Source material:
# # # # #
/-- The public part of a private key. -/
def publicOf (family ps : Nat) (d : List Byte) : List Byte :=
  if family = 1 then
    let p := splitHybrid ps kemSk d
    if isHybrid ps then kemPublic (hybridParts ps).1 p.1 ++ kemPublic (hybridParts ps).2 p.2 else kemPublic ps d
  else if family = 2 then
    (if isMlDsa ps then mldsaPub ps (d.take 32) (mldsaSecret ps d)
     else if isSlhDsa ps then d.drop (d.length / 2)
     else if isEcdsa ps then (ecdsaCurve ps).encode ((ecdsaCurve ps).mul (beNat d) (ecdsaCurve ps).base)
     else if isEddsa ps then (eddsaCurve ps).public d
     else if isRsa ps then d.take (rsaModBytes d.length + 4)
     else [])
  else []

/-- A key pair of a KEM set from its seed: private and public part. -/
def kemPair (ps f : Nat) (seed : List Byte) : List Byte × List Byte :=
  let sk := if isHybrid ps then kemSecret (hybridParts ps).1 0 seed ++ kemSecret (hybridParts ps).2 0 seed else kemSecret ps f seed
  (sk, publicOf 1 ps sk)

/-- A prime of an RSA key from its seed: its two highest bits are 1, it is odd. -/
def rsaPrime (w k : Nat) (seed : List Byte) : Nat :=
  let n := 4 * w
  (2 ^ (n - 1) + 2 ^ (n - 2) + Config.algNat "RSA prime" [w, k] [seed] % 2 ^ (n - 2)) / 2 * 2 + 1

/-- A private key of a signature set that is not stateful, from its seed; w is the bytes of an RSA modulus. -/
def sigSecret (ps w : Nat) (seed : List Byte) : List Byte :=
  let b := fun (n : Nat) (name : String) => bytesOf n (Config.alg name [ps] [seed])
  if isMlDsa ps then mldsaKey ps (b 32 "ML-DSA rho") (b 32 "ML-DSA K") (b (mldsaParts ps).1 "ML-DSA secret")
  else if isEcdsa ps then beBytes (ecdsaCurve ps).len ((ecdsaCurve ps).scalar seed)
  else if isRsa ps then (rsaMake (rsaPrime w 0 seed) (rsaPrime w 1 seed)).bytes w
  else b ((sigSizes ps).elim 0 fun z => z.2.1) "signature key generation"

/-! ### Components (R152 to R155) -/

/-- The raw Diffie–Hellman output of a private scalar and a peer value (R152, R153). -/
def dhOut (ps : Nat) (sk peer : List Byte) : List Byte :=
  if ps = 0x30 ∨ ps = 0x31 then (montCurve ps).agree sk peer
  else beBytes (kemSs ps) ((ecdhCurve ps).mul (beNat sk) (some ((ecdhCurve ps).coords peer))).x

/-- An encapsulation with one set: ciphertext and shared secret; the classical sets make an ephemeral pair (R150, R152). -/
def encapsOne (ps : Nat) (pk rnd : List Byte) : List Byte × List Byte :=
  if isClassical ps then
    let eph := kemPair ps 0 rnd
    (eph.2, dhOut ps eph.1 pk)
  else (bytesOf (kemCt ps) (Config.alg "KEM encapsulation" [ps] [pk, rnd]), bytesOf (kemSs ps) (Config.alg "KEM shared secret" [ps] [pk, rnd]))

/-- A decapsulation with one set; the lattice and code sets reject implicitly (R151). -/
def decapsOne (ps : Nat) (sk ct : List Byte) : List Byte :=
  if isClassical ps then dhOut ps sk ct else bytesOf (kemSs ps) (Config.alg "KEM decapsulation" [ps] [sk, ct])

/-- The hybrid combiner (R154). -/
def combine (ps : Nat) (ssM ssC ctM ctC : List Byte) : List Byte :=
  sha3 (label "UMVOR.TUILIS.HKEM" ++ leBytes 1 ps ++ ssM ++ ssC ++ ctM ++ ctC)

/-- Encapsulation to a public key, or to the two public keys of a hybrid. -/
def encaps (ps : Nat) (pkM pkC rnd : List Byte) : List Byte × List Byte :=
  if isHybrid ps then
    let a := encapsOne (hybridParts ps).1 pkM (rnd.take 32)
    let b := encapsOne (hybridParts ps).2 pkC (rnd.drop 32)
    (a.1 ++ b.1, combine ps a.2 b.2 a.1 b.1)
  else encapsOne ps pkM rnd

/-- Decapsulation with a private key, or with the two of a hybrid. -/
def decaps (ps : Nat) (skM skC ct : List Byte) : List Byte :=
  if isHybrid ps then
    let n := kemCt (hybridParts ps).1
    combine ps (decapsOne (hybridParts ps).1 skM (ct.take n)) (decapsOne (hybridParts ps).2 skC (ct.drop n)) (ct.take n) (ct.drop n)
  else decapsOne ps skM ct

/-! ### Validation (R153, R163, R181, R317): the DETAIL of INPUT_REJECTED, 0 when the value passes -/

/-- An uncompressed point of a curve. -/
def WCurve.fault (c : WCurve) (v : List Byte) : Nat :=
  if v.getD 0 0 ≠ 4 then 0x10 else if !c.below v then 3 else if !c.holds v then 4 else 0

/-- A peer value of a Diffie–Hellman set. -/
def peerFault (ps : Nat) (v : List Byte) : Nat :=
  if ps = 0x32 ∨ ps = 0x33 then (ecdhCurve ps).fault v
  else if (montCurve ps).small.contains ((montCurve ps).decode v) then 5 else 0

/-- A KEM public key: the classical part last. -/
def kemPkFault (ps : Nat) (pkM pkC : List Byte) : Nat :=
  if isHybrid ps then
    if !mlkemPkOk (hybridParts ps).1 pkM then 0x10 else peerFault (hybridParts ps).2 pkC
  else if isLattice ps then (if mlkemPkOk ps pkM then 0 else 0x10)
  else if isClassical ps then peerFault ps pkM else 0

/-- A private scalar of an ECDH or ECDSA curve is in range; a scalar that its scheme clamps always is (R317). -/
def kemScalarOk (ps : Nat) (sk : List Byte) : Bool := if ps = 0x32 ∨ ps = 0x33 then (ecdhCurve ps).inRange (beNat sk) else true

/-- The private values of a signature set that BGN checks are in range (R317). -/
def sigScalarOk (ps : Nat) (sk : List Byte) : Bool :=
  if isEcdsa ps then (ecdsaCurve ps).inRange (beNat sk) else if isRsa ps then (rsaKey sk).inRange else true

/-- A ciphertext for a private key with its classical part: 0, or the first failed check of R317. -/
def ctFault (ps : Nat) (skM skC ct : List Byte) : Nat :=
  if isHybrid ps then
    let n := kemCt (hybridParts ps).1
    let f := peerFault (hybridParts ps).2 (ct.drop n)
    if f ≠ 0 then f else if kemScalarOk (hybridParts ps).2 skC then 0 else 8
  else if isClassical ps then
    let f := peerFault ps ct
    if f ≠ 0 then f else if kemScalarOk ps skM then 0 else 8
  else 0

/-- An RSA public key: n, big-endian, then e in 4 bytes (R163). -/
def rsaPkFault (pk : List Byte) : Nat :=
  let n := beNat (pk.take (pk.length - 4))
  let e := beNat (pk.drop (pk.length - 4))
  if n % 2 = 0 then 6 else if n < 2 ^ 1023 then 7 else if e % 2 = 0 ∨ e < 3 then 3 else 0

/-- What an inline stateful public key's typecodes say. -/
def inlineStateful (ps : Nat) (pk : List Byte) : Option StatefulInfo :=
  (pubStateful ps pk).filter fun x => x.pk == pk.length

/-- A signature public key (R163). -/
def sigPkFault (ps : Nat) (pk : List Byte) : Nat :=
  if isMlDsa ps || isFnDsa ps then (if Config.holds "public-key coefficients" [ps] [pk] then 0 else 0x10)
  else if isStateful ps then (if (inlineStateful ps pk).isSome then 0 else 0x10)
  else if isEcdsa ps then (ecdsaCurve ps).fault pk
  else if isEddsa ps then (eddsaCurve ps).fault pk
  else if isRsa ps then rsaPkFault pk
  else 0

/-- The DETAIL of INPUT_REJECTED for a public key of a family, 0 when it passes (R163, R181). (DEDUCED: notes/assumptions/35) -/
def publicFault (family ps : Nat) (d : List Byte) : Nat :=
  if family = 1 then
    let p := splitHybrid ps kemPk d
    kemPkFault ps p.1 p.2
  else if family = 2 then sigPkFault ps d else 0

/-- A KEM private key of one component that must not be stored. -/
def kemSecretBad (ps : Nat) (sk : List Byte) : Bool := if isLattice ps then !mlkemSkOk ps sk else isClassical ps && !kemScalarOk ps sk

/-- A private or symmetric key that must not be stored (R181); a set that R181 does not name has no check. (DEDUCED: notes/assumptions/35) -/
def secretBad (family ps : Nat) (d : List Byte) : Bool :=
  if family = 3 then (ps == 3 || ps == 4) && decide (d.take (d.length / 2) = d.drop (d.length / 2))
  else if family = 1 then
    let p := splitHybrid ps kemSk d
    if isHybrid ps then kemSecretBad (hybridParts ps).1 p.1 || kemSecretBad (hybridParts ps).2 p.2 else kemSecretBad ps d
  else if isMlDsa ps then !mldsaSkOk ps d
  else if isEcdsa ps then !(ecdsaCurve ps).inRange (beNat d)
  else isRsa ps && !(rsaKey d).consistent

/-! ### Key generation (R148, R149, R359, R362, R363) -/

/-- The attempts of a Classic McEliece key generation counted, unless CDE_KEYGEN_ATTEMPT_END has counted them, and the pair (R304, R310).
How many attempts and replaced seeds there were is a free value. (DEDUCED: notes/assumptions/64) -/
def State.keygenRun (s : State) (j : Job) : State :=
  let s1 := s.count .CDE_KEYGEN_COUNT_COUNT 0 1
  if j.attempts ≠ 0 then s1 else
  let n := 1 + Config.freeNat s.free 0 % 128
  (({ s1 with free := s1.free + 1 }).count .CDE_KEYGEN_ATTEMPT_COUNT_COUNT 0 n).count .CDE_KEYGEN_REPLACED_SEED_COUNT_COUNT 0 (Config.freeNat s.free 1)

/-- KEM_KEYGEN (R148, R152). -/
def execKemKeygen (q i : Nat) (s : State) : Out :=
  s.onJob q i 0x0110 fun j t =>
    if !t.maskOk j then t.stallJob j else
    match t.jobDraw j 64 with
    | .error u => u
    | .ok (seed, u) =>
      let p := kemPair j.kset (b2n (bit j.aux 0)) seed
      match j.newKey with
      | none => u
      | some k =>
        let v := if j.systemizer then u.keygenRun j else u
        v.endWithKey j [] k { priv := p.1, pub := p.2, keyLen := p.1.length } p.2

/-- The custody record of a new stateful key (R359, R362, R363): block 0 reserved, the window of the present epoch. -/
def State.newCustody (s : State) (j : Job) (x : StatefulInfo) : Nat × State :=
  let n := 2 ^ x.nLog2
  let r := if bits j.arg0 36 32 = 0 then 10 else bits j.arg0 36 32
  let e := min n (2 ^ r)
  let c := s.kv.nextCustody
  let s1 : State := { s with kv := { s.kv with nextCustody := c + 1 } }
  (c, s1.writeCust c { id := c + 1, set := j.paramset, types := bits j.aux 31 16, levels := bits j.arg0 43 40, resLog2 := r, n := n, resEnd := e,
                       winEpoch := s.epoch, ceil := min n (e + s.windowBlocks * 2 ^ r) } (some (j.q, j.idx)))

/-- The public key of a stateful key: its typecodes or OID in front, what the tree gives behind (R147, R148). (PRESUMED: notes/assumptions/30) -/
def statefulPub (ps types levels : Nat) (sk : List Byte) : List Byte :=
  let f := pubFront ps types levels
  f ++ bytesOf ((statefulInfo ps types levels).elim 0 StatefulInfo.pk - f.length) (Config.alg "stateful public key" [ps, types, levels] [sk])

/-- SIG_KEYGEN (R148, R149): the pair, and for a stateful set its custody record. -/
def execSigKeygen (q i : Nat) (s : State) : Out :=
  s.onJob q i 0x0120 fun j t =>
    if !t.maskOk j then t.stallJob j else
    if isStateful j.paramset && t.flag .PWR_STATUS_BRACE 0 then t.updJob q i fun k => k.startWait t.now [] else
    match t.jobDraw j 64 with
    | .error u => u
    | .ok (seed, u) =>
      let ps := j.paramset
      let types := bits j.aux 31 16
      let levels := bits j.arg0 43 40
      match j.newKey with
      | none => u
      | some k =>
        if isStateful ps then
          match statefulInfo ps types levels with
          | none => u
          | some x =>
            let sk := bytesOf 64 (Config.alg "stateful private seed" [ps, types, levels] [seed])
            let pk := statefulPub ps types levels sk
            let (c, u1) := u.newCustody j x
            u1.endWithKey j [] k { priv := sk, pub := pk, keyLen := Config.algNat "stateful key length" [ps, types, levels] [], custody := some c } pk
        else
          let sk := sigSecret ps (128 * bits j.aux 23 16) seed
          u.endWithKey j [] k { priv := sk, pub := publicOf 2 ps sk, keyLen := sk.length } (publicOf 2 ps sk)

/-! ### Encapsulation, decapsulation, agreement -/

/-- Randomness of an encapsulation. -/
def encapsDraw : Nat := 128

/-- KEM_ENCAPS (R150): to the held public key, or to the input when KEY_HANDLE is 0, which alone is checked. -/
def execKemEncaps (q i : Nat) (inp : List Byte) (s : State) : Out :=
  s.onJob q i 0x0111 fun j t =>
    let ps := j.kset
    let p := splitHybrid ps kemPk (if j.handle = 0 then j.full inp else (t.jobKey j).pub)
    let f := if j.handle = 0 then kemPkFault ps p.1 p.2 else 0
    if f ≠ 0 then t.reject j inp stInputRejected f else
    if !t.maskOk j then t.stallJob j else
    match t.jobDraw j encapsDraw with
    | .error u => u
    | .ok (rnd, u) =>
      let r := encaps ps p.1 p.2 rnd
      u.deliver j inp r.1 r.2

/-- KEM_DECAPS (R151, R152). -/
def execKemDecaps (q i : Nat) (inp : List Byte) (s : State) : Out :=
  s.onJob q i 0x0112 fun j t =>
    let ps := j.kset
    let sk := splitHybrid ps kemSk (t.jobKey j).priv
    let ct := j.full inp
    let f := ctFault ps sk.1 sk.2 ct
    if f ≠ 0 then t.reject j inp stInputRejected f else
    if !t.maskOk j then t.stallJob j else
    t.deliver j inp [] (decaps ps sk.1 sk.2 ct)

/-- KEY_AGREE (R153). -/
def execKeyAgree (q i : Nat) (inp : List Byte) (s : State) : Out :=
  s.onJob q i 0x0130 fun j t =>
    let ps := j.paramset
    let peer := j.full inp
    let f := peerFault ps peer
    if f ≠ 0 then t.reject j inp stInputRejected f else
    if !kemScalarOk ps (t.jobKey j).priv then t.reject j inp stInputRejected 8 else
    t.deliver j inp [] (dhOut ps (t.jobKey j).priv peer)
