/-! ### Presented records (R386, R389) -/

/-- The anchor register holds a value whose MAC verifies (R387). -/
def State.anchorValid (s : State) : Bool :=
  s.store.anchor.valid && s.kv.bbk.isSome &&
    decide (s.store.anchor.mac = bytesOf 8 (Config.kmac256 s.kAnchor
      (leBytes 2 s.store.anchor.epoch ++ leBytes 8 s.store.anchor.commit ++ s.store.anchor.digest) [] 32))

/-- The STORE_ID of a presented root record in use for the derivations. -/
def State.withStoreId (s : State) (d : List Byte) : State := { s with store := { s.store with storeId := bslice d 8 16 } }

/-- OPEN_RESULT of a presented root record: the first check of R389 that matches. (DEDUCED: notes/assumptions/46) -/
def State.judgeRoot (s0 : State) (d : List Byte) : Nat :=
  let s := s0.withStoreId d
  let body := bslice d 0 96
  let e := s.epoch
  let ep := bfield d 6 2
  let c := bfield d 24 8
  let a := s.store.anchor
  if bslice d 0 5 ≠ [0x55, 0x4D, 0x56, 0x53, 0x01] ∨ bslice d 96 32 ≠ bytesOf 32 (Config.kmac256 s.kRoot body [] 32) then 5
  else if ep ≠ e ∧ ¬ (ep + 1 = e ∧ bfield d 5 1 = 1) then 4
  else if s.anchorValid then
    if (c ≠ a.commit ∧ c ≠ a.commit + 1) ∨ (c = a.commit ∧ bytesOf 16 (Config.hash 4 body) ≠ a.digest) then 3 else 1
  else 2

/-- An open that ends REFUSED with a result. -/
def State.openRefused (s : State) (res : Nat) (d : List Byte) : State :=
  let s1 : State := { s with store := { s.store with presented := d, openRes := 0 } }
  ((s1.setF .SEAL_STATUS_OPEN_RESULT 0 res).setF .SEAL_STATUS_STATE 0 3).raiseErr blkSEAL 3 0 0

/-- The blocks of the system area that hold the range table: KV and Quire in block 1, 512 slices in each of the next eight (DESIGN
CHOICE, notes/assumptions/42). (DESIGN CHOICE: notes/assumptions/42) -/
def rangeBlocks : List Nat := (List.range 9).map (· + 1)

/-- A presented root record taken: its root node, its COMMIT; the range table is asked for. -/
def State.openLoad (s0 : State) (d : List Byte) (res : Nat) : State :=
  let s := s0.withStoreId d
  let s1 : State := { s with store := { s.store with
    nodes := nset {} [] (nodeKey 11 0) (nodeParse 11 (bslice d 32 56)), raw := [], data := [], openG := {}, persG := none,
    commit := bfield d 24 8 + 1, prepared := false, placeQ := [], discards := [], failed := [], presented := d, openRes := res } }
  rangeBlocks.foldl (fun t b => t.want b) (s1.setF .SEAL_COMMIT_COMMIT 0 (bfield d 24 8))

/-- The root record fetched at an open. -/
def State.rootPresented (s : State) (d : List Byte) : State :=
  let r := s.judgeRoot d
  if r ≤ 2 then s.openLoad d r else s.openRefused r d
# # # # #
About this exercise: Copy verbatim, from the listing above, each line from the one containing "else if isEcdsa ps then !(ecdsaCurve" down to the one containing "let f := pubFront ps types levels", inclusive.

Output for this task:
  else if isEcdsa ps then !(ecdsaCurve ps).inRange (beNat d)
  else isRsa ps && !(rsaKey d).consistent

/-! ### Key generation (R148, R149, R359, R362, R363) -/

/-- The attempts of a Classic McEliece key generation counted, unless CDE_KEYGEN_ATTEMPT_END has counted them, and the pair (R304, R310).
How many attempts and replaced seeds there were is a free value. (DEDUCED: notes/assumptions/64) -/
def State.keygenRun (s : State) (j : Job) : State :=
  let s1 := s.count .CDE_KEYGEN_COUNT_COUNT 0 1
  if j.attempts ≠ 0 then s1 else
  let n := 1 + Config.freeNat s.free 0 % 128
  (({ s1 with free := s1.free + 1 }).count .CDE_KEYGEN_ATTEMPT_COUNT_COUNT 0 n).count .CDE_KEYGEN_REPLACED_SEED_COUNT_COUNT 0 (Config.freeNat s.free 1)

/-- KEM_KEYGEN (R148, R152). -/
def execKemKeygen (q i : Nat) (s : State) : Out :=
  s.onJob q i 0x0110 fun j t =>
    if !t.maskOk j then t.stallJob j else
    match t.jobDraw j 64 with
    | .error u => u
    | .ok (seed, u) =>
      let p := kemPair j.kset (b2n (bit j.aux 0)) seed
      match j.newKey with
      | none => u
      | some k =>
        let v := if j.systemizer then u.keygenRun j else u
        v.endWithKey j [] k { priv := p.1, pub := p.2, keyLen := p.1.length } p.2

/-- The custody record of a new stateful key (R359, R362, R363): block 0 reserved, the window of the present epoch. -/
def State.newCustody (s : State) (j : Job) (x : StatefulInfo) : Nat × State :=
  let n := 2 ^ x.nLog2
  let r := if bits j.arg0 36 32 = 0 then 10 else bits j.arg0 36 32
  let e := min n (2 ^ r)
  let c := s.kv.nextCustody
  let s1 : State := { s with kv := { s.kv with nextCustody := c + 1 } }
  (c, s1.writeCust c { id := c + 1, set := j.paramset, types := bits j.aux 31 16, levels := bits j.arg0 43 40, resLog2 := r, n := n, resEnd := e,
                       winEpoch := s.epoch, ceil := min n (e + s.windowBlocks * 2 ^ r) } (some (j.q, j.idx)))

/-- The public key of a stateful key: its typecodes or OID in front, what the tree gives behind (R147, R148). (PRESUMED: notes/assumptions/30) -/
def statefulPub (ps types levels : Nat) (sk : List Byte) : List Byte :=
  let f := pubFront ps types levels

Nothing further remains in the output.